Un entretien avec Mme Vesna Girardi-Jurkic, ministre de la Culture et de l’Éducation

"Des centaines de milliers d’œuvres et d’objets d’art détruits"

Par Djurdja Depierris · Le Journal des Arts

Le 1 septembre 1994 - 2142 mots

La Croatie et tout particulièrement Dubrovnik, ville inscrite sur la liste du Patrimoine mondial, auraient dû bénéficier de l’aide et de la protection internationale dès 1991. Or peu de mesures concrètes ont été prises. Sans attendre une aide extérieure, qui lui serait pourtant d’un grand secours, la Croatie tente de relever le défi de la reconstruction avec de faibles moyens. "Nous continuons à travailler seuls", constate Mme Girardi-Jurkic.

L’entretien accordé au Journal des Arts par le ministre de la Culture, n’a d’autre souci que d’alerter l’opinion.
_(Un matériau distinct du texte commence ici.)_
/-- Every instruction is one of them. -/
theorem instrView (i : Instr) : InstrView i := by
  cases i with
  | rdPChcr_0 => exact .rdPChcr 0
  | wrPChcr_0 v => exact .wrPChcr 0 v
  | rdPMadr_0 => exact .rdPMadr 0
  | wrPMadr_0 v => exact .wrPMadr 0 v
  | rdPQwc_0 => exact .rdPQwc 0
  | wrPQwc_0 v => exact .wrPQwc 0 v
  | rdPTadr_0 => exact .rdPTadr 0
  | wrPTadr_0 v => exact .wrPTadr 0 v
  | rdPAsr0_0 => exact .rdPAsr0 0
  | wrPAsr0_0 v => exact .wrPAsr0 0 v
  | rdPAsr1_0 => exact .rdPAsr1 0
  | wrPAsr1_0 v => exact .wrPAsr1 0 v
  | rdPSadr_0 => exact .rdPSadr 0
  | wrPSadr_0 v => exact .wrPSadr 0 v
  | rdPChcr_1 => exact .rdPChcr 1
  | wrPChcr_1 v => exact .wrPChcr 1 v
  | rdPMadr_1 => exact .rdPMadr 1
  | wrPMadr_1 v => exact .wrPMadr 1 v
  | rdPQwc_1 => exact .rdPQwc 1
  | wrPQwc_1 v => exact .wrPQwc 1 v
  | rdPTadr_1 => exact .rdPTadr 1
  | wrPTadr_1 v => exact .wrPTadr 1 v
  | rdPAsr0_1 => exact .rdPAsr0 1
  | wrPAsr0_1 v => exact .wrPAsr0 1 v
  | rdPAsr1_1 => exact .rdPAsr1 1
  | wrPAsr1_1 v => exact .wrPAsr1 1 v
  | rdPSadr_1 => exact .rdPSadr 1
  | wrPSadr_1 v => exact .wrPSadr 1 v
  | rdPChcr_2 => exact .rdPChcr 2
  | wrPChcr_2 v => exact .wrPChcr 2 v
  | rdPMadr_2 => exact .rdPMadr 2
  | wrPMadr_2 v => exact .wrPMadr 2 v
  | rdPQwc_2 => exact .rdPQwc 2
  | wrPQwc_2 v => exact .wrPQwc 2 v
  | rdPTadr_2 => exact .rdPTadr 2
  | wrPTadr_2 v => exact .wrPTadr 2 v
  | rdPAsr0_2 => exact .rdPAsr0 2
  | wrPAsr0_2 v => exact .wrPAsr0 2 v
  | rdPAsr1_2 => exact .rdPAsr1 2
  | wrPAsr1_2 v => exact .wrPAsr1 2 v
  | rdPSadr_2 => exact .rdPSadr 2
  | wrPSadr_2 v => exact .wrPSadr 2 v
  | rdPChcr_3 => exact .rdPChcr 3
  | wrPChcr_3 v => exact .wrPChcr 3 v
  | rdPMadr_3 => exact .rdPMadr 3
  | wrPMadr_3 v => exact .wrPMadr 3 v
  | rdPQwc_3 => exact .rdPQwc 3
  | wrPQwc_3 v => exact .wrPQwc 3 v
  | rdPTadr_3 => exact .rdPTadr 3
  | wrPTadr_3 v => exact .wrPTadr 3 v
  | rdPAsr0_3 => exact .rdPAsr0 3
  | wrPAsr0_3 v => exact .wrPAsr0 3 v
  | rdPAsr1_3 => exact .rdPAsr1 3
  | wrPAsr1_3 v => exact .wrPAsr1 3 v
  | rdPSadr_3 => exact .rdPSadr 3
  | wrPSadr_3 v => exact .wrPSadr 3 v
  | rdPChcr_4 => exact .rdPChcr 4
  | wrPChcr_4 v => exact .wrPChcr 4 v
  | rdPMadr_4 => exact .rdPMadr 4
  | wrPMadr_4 v => exact .wrPMadr 4 v
  | rdPQwc_4 => exact .rdPQwc 4
  | wrPQwc_4 v => exact .wrPQwc 4 v
  | rdPTadr_4 => exact .rdPTadr 4
  | wrPTadr_4 v => exact .wrPTadr 4 v
  | rdPAsr0_4 => exact .rdPAsr0 4
  | wrPAsr0_4 v => exact .wrPAsr0 4 v
  | rdPAsr1_4 => exact .rdPAsr1 4
  | wrPAsr1_4 v => exact .wrPAsr1 4 v
  | rdPSadr_4 => exact .rdPSadr 4
  | wrPSadr_4 v => exact .wrPSadr 4 v
  | rdPChcr_5 => exact .rdPChcr 5
  | wrPChcr_5 v => exact .wrPChcr 5 v
  | rdPMadr_5 => exact .rdPMadr 5
  | wrPMadr_5 v => exact .wrPMadr 5 v
  | rdPQwc_5 => exact .rdPQwc 5
  | wrPQwc_5 v => exact .wrPQwc 5 v
  | rdPTadr_5 => exact .rdPTadr 5
  | wrPTadr_5 v => exact .wrPTadr 5 v
  | rdPAsr0_5 => exact .rdPAsr0 5
  | wrPAsr0_5 v => exact .wrPAsr0 5 v
  | rdPAsr1_5 => exact .rdPAsr1 5
  | wrPAsr1_5 v => exact .wrPAsr1 5 v
  | rdPSadr_5 => exact .rdPSadr 5
  | wrPSadr_5 v => exact .wrPSadr 5 v
  | rdPChcr_6 => exact .rdPChcr 6
  | wrPChcr_6 v => exact .wrPChcr 6 v
  | rdPMadr_6 => exact .rdPMadr 6
  | wrPMadr_6 v => exact .wrPMadr 6 v
  | rdPQwc_6 => exact .rdPQwc 6
  | wrPQwc_6 v => exact .wrPQwc 6 v
  | rdPTadr_6 => exact .rdPTadr 6
  | wrPTadr_6 v => exact .wrPTadr 6 v
  | rdPAsr0_6 => exact .rdPAsr0 6
  | wrPAsr0_6 v => exact .wrPAsr0 6 v
  | rdPAsr1_6 => exact .rdPAsr1 6
  | wrPAsr1_6 v => exact .wrPAsr1 6 v
  | rdPSadr_6 => exact .rdPSadr 6
  | wrPSadr_6 v => exact .wrPSadr 6 v
  | rdPChcr_7 => exact .rdPChcr 7
  | wrPChcr_7 v => exact .wrPChcr 7 v
  | rdPMadr_7 => exact .rdPMadr 7
  | wrPMadr_7 v => exact .wrPMadr 7 v
  | rdPQwc_7 => exact .rdPQwc 7
  | wrPQwc_7 v => exact .wrPQwc 7 v
  | rdPTadr_7 => exact .rdPTadr 7
  | wrPTadr_7 v => exact .wrPTadr 7 v
  | rdPAsr0_7 => exact .rdPAsr0 7
  | wrPAsr0_7 v => exact .wrPAsr0 7 v
  | rdPAsr1_7 => exact .rdPAsr1 7
  | wrPAsr1_7 v => exact .wrPAsr1 7 v
  | rdPSadr_7 => exact .rdPSadr 7
  | wrPSadr_7 v => exact .wrPSadr 7 v
  | rdPChcr_8 => exact .rdPChcr 8
  | wrPChcr_8 v => exact .wrPChcr 8 v
  | rdPMadr_8 => exact .rdPMadr 8
  | wrPMadr_8 v => exact .wrPMadr 8 v
  | rdPQwc_8 => exact .rdPQwc 8
  | wrPQwc_8 v => exact .wrPQwc 8 v
  | rdPTadr_8 => exact .rdPTadr 8
  | wrPTadr_8 v => exact .wrPTadr 8 v
  | rdPAsr0_8 => exact .rdPAsr0 8
  | wrPAsr0_8 v => exact .wrPAsr0 8 v
  | rdPAsr1_8 => exact .rdPAsr1 8
  | wrPAsr1_8 v => exact .wrPAsr1 8 v
  | rdPSadr_8 => exact .rdPSadr 8
  | wrPSadr_8 v => exact .wrPSadr 8 v
  | rdPChcr_9 => exact .rdPChcr 9
  | wrPChcr_9 v => exact .wrPChcr 9 v
  | rdPMadr_9 => exact .rdPMadr 9
  | wrPMadr_9 v => exact .wrPMadr 9 v
  | rdPQwc_9 => exact .rdPQwc 9
  | wrPQwc_9 v => exact .wrPQwc 9 v
  | rdPTadr_9 => exact .rdPTadr 9
  | wrPTadr_9 v => exact .wrPTadr 9 v
  | rdPAsr0_9 => exact .rdPAsr0 9
  | wrPAsr0_9 v => exact .wrPAsr0 9 v
  | rdPAsr1_9 => exact .rdPAsr1 9
  | wrPAsr1_9 v => exact .wrPAsr1 9 v
  | rdPSadr_9 => exact .rdPSadr 9
  | wrPSadr_9 v => exact .wrPSadr 9 v
  | rdPDCtrl => exact .rdPDCtrl
  | wrPDCtrl v => exact .wrPDCtrl v
  | rdPDStat => exact .rdPDStat
  | wrPDStat v => exact .wrPDStat v
  | rdPDPcr => exact .rdPDPcr
  | wrPDPcr v => exact .wrPDPcr v
  | rdSMadr_0 => exact .rdSMadr 0
  | wrSMadr_0 v => exact .wrSMadr 0 v
  | rdSBcr_0_0 w => exact .rdSBcrAt0 0 w
  | rdSBcr_0_1 => exact .rdSBcrAt1 0
  | rdSBcr_0_2 w => exact .rdSBcrAt2 0 w
  | rdSBcr_0_3 => exact .rdSBcrAt3 0
  | wrSBcr_0_0 w v => exact .wrSBcrAt0 0 w v
  | wrSBcr_0_1 v => exact .wrSBcrAt1 0 v
  | wrSBcr_0_2 w v => exact .wrSBcrAt2 0 w v
  | wrSBcr_0_3 v => exact .wrSBcrAt3 0 v
  | rdSChcr_0 => exact .rdSChcr 0
  | wrSChcr_0 v => exact .wrSChcr 0 v
  | rdSTadr_0 => exact .rdSTadr 0
  | wrSTadr_0 v => exact .wrSTadr 0 v
  | rdSMadr_1 => exact .rdSMadr 1
  | wrSMadr_1 v => exact .wrSMadr 1 v
  | rdSBcr_1_0 w => exact .rdSBcrAt0 1 w
  | rdSBcr_1_1 => exact .rdSBcrAt1 1
  | rdSBcr_1_2 w => exact .rdSBcrAt2 1 w
  | rdSBcr_1_3 => exact .rdSBcrAt3 1
  | wrSBcr_1_0 w v => exact .wrSBcrAt0 1 w v
  | wrSBcr_1_1 v => exact .wrSBcrAt1 1 v
  | wrSBcr_1_2 w v => exact .wrSBcrAt2 1 w v
  | wrSBcr_1_3 v => exact .wrSBcrAt3 1 v
  | rdSChcr_1 => exact .rdSChcr 1
  | wrSChcr_1 v => exact .wrSChcr 1 v
  | rdSTadr_1 => exact .rdSTadr 1
  | wrSTadr_1 v => exact .wrSTadr 1 v
  | rdSMadr_2 => exact .rdSMadr 2
  | wrSMadr_2 v => exact .wrSMadr 2 v
  | rdSBcr_2_0 w => exact .rdSBcrAt0 2 w
  | rdSBcr_2_1 => exact .rdSBcrAt1 2
  | rdSBcr_2_2 w => exact .rdSBcrAt2 2 w
  | rdSBcr_2_3 => exact .rdSBcrAt3 2
  | wrSBcr_2_0 w v => exact .wrSBcrAt0 2 w v
  | wrSBcr_2_1 v => exact .wrSBcrAt1 2 v
  | wrSBcr_2_2 w v => exact .wrSBcrAt2 2 w v
  | wrSBcr_2_3 v => exact .wrSBcrAt3 2 v
  | rdSChcr_2 => exact .rdSChcr 2
  | wrSChcr_2 v => exact .wrSChcr 2 v
  | rdSTadr_2 => exact .rdSTadr 2
  | wrSTadr_2 v => exact .wrSTadr 2 v
  | rdSMadr_3 => exact .rdSMadr 3
  | wrSMadr_3 v => exact .wrSMadr 3 v
  | rdSBcr_3_0 w => exact .rdSBcrAt0 3 w
  | rdSBcr_3_1 => exact .rdSBcrAt1 3
  | rdSBcr_3_2 w => exact .rdSBcrAt2 3 w
  | rdSBcr_3_3 => exact .rdSBcrAt3 3
  | wrSBcr_3_0 w v => exact .wrSBcrAt0 3 w v
  | wrSBcr_3_1 v => exact .wrSBcrAt1 3 v
  | wrSBcr_3_2 w v => exact .wrSBcrAt2 3 w v
  | wrSBcr_3_3 v => exact .wrSBcrAt3 3 v
  | rdSChcr_3 => exact .rdSChcr 3
  | wrSChcr_3 v => exact .wrSChcr 3 v
  | rdSTadr_3 => exact .rdSTadr 3
  | wrSTadr_3 v => exact .wrSTadr 3 v
  | rdSMadr_4 => exact .rdSMadr 4
  | wrSMadr_4 v => exact .wrSMadr 4 v
  | rdSBcr_4_0 w => exact .rdSBcrAt0 4 w
  | rdSBcr_4_1 => exact .rdSBcrAt1 4
  | rdSBcr_4_2 w => exact .rdSBcrAt2 4 w
  | rdSBcr_4_3 => exact .rdSBcrAt3 4
  | wrSBcr_4_0 w v => exact .wrSBcrAt0 4 w v
  | wrSBcr_4_1 v => exact .wrSBcrAt1 4 v
  | wrSBcr_4_2 w v => exact .wrSBcrAt2 4 w v
  | wrSBcr_4_3 v => exact .wrSBcrAt3 4 v
  | rdSChcr_4 => exact .rdSChcr 4
  | wrSChcr_4 v => exact .wrSChcr 4 v
  | rdSTadr_4 => exact .rdSTadr 4
  | wrSTadr_4 v => exact .wrSTadr 4 v
  | rdSMadr_5 => exact .rdSMadr 5
  | wrSMadr_5 v => exact .wrSMadr 5 v
  | rdSBcr_5_0 w => exact .rdSBcrAt0 5 w
  | rdSBcr_5_1 => exact .rdSBcrAt1 5
  | rdSBcr_5_2 w => exact .rdSBcrAt2 5 w
  | rdSBcr_5_3 => exact .rdSBcrAt3 5
  | wrSBcr_5_0 w v => exact .wrSBcrAt0 5 w v
  | wrSBcr_5_1 v => exact .wrSBcrAt1 5 v
  | wrSBcr_5_2 w v => exact .wrSBcrAt2 5 w v
  | wrSBcr_5_3 v => exact .wrSBcrAt3 5 v
  | rdSChcr_5 => exact .rdSChcr 5
  | wrSChcr_5 v => exact .wrSChcr 5 v
  | rdSTadr_5 => exact .rdSTadr 5
  | wrSTadr_5 v => exact .wrSTadr 5 v
  | rdSMadr_6 => exact .rdSMadr 6
  | wrSMadr_6 v => exact .wrSMadr 6 v
  | rdSBcr_6_0 w => exact .rdSBcrAt0 6 w
  | rdSBcr_6_1 => exact .rdSBcrAt1 6
  | rdSBcr_6_2 w => exact .rdSBcrAt2 6 w
  | rdSBcr_6_3 => exact .rdSBcrAt3 6
  | wrSBcr_6_0 w v => exact .wrSBcrAt0 6 w v
  | wrSBcr_6_1 v => exact .wrSBcrAt1 6 v
  | wrSBcr_6_2 w v => exact .wrSBcrAt2 6 w v
  | wrSBcr_6_3 v => exact .wrSBcrAt3 6 v
  | rdSChcr_6 => exact .rdSChcr 6
  | wrSChcr_6 v => exact .wrSChcr 6 v
  | rdSTadr_6 => exact .rdSTadr 6
  | wrSTadr_6 v => exact .wrSTadr 6 v
  | rdSMadr_7 => exact .rdSMadr 7
  | wrSMadr_7 v => exact .wrSMadr 7 v
  | rdSBcr_7_0 w => exact .rdSBcrAt0 7 w
  | rdSBcr_7_1 => exact .rdSBcrAt1 7
  | rdSBcr_7_2 w => exact .rdSBcrAt2 7 w
  | rdSBcr_7_3 => exact .rdSBcrAt3 7
  | wrSBcr_7_0 w v => exact .wrSBcrAt0 7 w v
  | wrSBcr_7_1 v => exact .wrSBcrAt1 7 v
  | wrSBcr_7_2 w v => exact .wrSBcrAt2 7 w v
  | wrSBcr_7_3 v => exact .wrSBcrAt3 7 v
  | rdSChcr_7 => exact .rdSChcr 7
  | wrSChcr_7 v => exact .wrSChcr 7 v
  | rdSTadr_7 => exact .rdSTadr 7
  | wrSTadr_7 v => exact .wrSTadr 7 v
  | rdSMadr_8 => exact .rdSMadr 8
  | wrSMadr_8 v => exact .wrSMadr 8 v
  | rdSBcr_8_0 w => exact .rdSBcrAt0 8 w
  | rdSBcr_8_1 => exact .rdSBcrAt1 8
  | rdSBcr_8_2 w => exact .rdSBcrAt2 8 w
  | rdSBcr_8_3 => exact .rdSBcrAt3 8
  | wrSBcr_8_0 w v => exact .wrSBcrAt0 8 w v
  | wrSBcr_8_1 v => exact .wrSBcrAt1 8 v
  | wrSBcr_8_2 w v => exact .wrSBcrAt2 8 w v
  | wrSBcr_8_3 v => exact .wrSBcrAt3 8 v
  | rdSChcr_8 => exact .rdSChcr 8
  | wrSChcr_8 v => exact .wrSChcr 8 v
  | rdSTadr_8 => exact .rdSTadr 8
  | wrSTadr_8 v => exact .wrSTadr 8 v
  | rdSMadr_9 => exact .rdSMadr 9
  | wrSMadr_9 v => exact .wrSMadr 9 v
  | rdSBcr_9_0 w => exact .rdSBcrAt0 9 w
  | rdSBcr_9_1 => exact .rdSBcrAt1 9
  | rdSBcr_9_2 w => exact .rdSBcrAt2 9 w
  | rdSBcr_9_3 => exact .rdSBcrAt3 9
  | wrSBcr_9_0 w v => exact .wrSBcrAt0 9 w v
  | wrSBcr_9_1 v => exact .wrSBcrAt1 9 v
  | wrSBcr_9_2 w v => exact .wrSBcrAt2 9 w v
  | wrSBcr_9_3 v => exact .wrSBcrAt3 9 v
  | rdSChcr_9 => exact .rdSChcr 9
  | wrSChcr_9 v => exact .wrSChcr 9 v
  | rdSTadr_9 => exact .rdSTadr 9
  | wrSTadr_9 v => exact .wrSTadr 9 v
  | rdSMadr_10 => exact .rdSMadr 10
  | wrSMadr_10 v => exact .wrSMadr 10 v
  | rdSBcr_10_0 w => exact .rdSBcrAt0 10 w
  | rdSBcr_10_1 => exact .rdSBcrAt1 10
  | rdSBcr_10_2 w => exact .rdSBcrAt2 10 w
  | rdSBcr_10_3 => exact .rdSBcrAt3 10
  | wrSBcr_10_0 w v => exact .wrSBcrAt0 10 w v
  | wrSBcr_10_1 v => exact .wrSBcrAt1 10 v
  | wrSBcr_10_2 w v => exact .wrSBcrAt2 10 w v
  | wrSBcr_10_3 v => exact .wrSBcrAt3 10 v
  | rdSChcr_10 => exact .rdSChcr 10
  | wrSChcr_10 v => exact .wrSChcr 10 v
  | rdSTadr_10 => exact .rdSTadr 10
  | wrSTadr_10 v => exact .wrSTadr 10 v
  | rdSMadr_11 => exact .rdSMadr 11
  | wrSMadr_11 v => exact .wrSMadr 11 v
  | rdSBcr_11_0 w => exact .rdSBcrAt0 11 w
  | rdSBcr_11_1 => exact .rdSBcrAt1 11
  | rdSBcr_11_2 w => exact .rdSBcrAt2 11 w
  | rdSBcr_11_3 => exact .rdSBcrAt3 11
  | wrSBcr_11_0 w v => exact .wrSBcrAt0 11 w v
  | wrSBcr_11_1 v => exact .wrSBcrAt1 11 v
  | wrSBcr_11_2 w v => exact .wrSBcrAt2 11 w v
  | wrSBcr_11_3 v => exact .wrSBcrAt3 11 v
  | rdSChcr_11 => exact .rdSChcr 11
  | wrSChcr_11 v => exact .wrSChcr 11 v
  | rdSTadr_11 => exact .rdSTadr 11
  | wrSTadr_11 v => exact .wrSTadr 11 v
  | rdSMadr_12 => exact .rdSMadr 12
  | wrSMadr_12 v => exact .wrSMadr 12 v
  | rdSBcr_12_0 w => exact .rdSBcrAt0 12 w
  | rdSBcr_12_1 => exact .rdSBcrAt1 12
  | rdSBcr_12_2 w => exact .rdSBcrAt2 12 w
  | rdSBcr_12_3 => exact .rdSBcrAt3 12
  | wrSBcr_12_0 w v => exact .wrSBcrAt0 12 w v
  | wrSBcr_12_1 v => exact .wrSBcrAt1 12 v
  | wrSBcr_12_2 w v => exact .wrSBcrAt2 12 w v
  | wrSBcr_12_3 v => exact .wrSBcrAt3 12 v
  | rdSChcr_12 => exact .rdSChcr 12
  | wrSChcr_12 v => exact .wrSChcr 12 v
  | rdSTadr_12 => exact .rdSTadr 12
  | wrSTadr_12 v => exact .wrSTadr 12 v
  | rdSDpcr => exact .rdSDpcr
  | wrSDpcr v => exact .wrSDpcr v
  | rdSDicr => exact .rdSDicr
  | wrSDicr v => exact .wrSDicr v
  | rdSDpcr2 => exact .rdSDpcr2
  | wrSDpcr2 v => exact .wrSDpcr2 v
  | rdSDicr2 => exact .rdSDicr2
  | wrSDicr2 v => exact .wrSDicr2 v
  | rdSDmacen => exact .rdSDmacen
  | wrSDmacen v => exact .wrSDmacen v
  | rdSDmacinten => exact .rdSDmacinten
  | wrSDmacinten v => exact .wrSDmacinten v
  | pSrcTagRefe c t => exact .pSrcTagRefe c t
  | pSrcTagCnt c t => exact .pSrcTagCnt c t
  | pSrcTagNext c t => exact .pSrcTagNext c t
  | pSrcTagRef c t => exact .pSrcTagRef c t
  | pSrcTagRefs c t => exact .pSrcTagRefs c t
  | pSrcTagCall c t => exact .pSrcTagCall c t
  | pSrcTagRet c t => exact .pSrcTagRet c t
  | pSrcTagEnd c t => exact .pSrcTagEnd c t
  | pDstTagCnts c t => exact .pDstTagCnts c t
  | pDstTagCnt c t => exact .pDstTagCnt c t
  | pDstTagId2 c t => exact .pDstTagId2 c t
  | pDstTagId3 c t => exact .pDstTagId3 c t
  | pDstTagId4 c t => exact .pDstTagId4 c t
  | pDstTagId5 c t => exact .pDstTagId5 c t
  | pDstTagId6 c t => exact .pDstTagId6 c t
  | pDstTagEnd c t => exact .pDstTagEnd c t
  | sTag c t => exact .sTag c t
  | serviceP => exact .serviceP
  | serviceS => exact .serviceS
  | setRequestP c ready => exact .setRequestP c ready
  | setRequestS c ready => exact .setRequestS c ready
  | resetP => exact .resetP
  | resetS => exact .resetS
  | cpcond => exact .cpcond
La plupart des structures urbaines et rurales classées, les architectures sacrées, les trésors culturels dans leur ensemble, ont été exposés à des destructions systématiques et doivent être restaurés.

"Madame le Ministre, pourriez-vous nous dire ce que représentent, pour le patrimoine culturel les dommages causés par la guerre ? Que peut envisager votre ministère pour la restauration des monuments détruits ?

Je sais que le coût des dommages est immense par rapport à ce que l’on peut obtenir du budget de l’État, au cours de cette année et pour les 20 ans à venir. Si nous comptons environ 1 200 monuments détruits, 300 agglomérations, 33 musées, 22 dépôts d’archives, 20 bibliothèques, et évaluons la moyenne des biens de chaque musée en nous fondant sur le musée de Vukovar, qui possédait plus de 150 000 objets d’art – et que dire d’une bibliothèque comme celle de Vinkovici qui possédait 80 000 ouvrages – nous en arrivons à plusieurs centaines de milliers de biens culturels anéantis. À Slano, près de Dubrovnik, soixante-dix-huit peintures de maîtres de la Renaissance et du Baroque que contenaient l’église et le couvent ont été détruites. Il s’agit là d’une perte inestimable. Nombre de monuments ont été évacués, leur contenu se trouve aujourd’hui dispersé en plusieurs lieux tenus secrets – caves de vieux châteaux, de vieilles maisons –, où l’on ne peut assurer aux objets de bonnes conditions de conservation thermique, car nous n’avons pas d’endroit adéquat
où les entreposer. Ainsi, s’ils sont protégés des bombardements, les mauvaises conditions de conservation et le temps feront ce que la guerre n’a pas fait.

Que pouvez-vous faire ?

Avant la guerre, un grand nombre de monuments ou d’objets étaient déjà mal restaurés et mal protégés. Que dire maintenant... Avec l’aide de la Bavière, nous avons mis sur pied un atelier de restauration à Ludbreg. Nous avons l’intention d’en faire un autre à Osijek. Nous avons commencé à travailler aussi à Dubrovnik, où l’atelier se trouve à l’intérieur du couvent des franciscains. Des gens de grande qualité, trop peu nombreux hélas, travaillent à l’Institut de restauration de Croatie. Et même si nous réussissons à faire restaurer une petite partie des œuvres d’art, nous n’avons plus d’endroits où les abriter. Les édifices sont détruits, et nos musées préservés sont déjà pleins.
Nous avons besoin de récupérer les régions occupées, car c’est dans les territoires de Krajina et de Slavonie que se trouvent les bâtiments détruits. Nous pourrons reconstruire les musées, bâtir de nouvelles galeries et faire revenir les collections qui ont survécu. Les objets d’art, – comme les exilés et les réfugiés –, doivent retrouver leurs régions d’origine.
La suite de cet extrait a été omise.